- EXERCISE INSTRUCTIONS:
Each line holding the string "Word" is to be copied from the data.

- DATASET CONTENT:
*** Begin section ***
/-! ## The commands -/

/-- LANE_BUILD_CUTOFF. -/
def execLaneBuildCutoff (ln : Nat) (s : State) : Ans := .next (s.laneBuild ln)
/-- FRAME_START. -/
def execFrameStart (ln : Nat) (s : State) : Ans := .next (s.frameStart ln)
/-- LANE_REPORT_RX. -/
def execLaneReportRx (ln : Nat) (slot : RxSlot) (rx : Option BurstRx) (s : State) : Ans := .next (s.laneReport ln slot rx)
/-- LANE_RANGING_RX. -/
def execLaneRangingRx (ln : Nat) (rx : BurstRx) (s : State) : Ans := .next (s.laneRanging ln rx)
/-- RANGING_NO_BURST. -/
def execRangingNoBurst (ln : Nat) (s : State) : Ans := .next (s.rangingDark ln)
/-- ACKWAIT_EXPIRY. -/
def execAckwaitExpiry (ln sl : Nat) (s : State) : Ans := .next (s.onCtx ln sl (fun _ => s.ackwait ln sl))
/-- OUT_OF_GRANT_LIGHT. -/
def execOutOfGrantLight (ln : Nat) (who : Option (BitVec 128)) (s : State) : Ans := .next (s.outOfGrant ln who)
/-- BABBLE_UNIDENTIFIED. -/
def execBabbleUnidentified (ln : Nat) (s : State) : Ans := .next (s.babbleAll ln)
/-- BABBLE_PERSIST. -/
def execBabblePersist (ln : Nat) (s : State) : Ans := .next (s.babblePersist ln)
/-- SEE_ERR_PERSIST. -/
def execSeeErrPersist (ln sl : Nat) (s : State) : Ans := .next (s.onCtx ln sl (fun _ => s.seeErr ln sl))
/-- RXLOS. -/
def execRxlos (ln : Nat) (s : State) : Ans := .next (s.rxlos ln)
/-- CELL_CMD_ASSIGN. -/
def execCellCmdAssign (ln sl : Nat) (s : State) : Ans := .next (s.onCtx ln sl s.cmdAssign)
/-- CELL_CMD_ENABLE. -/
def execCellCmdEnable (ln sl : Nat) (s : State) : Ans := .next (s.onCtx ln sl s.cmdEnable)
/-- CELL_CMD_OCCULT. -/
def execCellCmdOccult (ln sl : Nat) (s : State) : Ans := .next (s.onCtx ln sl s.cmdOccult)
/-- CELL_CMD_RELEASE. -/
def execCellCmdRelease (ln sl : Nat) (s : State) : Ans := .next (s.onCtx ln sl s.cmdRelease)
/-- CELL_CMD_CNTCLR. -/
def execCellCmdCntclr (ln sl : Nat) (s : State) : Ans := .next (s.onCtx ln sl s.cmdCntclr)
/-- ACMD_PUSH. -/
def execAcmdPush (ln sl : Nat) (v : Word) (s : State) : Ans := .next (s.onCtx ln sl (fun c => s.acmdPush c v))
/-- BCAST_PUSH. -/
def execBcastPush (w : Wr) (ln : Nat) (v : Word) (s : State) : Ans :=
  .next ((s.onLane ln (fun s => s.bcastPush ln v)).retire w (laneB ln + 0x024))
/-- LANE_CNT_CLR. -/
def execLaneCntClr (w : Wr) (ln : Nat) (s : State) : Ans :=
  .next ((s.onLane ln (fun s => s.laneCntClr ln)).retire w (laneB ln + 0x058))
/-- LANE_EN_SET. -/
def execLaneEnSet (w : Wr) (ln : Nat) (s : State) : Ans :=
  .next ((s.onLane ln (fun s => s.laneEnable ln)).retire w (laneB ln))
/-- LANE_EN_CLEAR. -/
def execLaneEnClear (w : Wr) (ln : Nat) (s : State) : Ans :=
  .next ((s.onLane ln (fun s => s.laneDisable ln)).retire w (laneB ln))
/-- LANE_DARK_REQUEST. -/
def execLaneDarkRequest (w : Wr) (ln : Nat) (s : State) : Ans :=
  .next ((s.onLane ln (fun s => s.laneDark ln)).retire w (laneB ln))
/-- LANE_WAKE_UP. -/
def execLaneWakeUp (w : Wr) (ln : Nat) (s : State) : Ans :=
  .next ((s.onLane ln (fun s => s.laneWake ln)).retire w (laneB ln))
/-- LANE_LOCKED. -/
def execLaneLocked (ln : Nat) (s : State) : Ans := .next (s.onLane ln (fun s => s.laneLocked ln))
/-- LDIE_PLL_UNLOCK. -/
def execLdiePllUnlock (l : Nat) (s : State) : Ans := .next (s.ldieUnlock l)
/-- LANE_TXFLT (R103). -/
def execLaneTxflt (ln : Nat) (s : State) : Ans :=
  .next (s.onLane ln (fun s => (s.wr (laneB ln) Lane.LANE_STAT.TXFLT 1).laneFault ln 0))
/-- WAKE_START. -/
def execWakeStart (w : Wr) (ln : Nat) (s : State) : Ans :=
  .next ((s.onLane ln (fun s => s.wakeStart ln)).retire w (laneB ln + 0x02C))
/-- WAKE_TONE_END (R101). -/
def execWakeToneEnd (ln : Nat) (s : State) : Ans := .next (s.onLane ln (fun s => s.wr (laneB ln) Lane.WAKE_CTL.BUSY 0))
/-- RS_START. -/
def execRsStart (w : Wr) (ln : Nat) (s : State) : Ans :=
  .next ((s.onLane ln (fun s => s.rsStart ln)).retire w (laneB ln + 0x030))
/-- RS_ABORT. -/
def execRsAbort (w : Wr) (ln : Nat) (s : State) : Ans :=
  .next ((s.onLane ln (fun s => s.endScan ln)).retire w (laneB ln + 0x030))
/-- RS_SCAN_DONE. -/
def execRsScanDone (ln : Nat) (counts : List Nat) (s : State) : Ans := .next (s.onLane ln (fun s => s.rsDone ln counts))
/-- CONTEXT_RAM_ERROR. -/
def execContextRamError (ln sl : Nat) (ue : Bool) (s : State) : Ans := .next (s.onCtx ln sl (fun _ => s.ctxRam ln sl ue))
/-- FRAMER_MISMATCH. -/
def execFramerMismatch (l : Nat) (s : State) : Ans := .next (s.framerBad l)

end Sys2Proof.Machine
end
*** End section ***
- WRITTEN RESPONSE:
def execAcmdPush (ln sl : Nat) (v : Word) (s : State) : Ans := .next (s.onCtx ln sl (fun c => s.acmdPush c v))
def execBcastPush (w : Wr) (ln : Nat) (v : Word) (s : State) : Ans :=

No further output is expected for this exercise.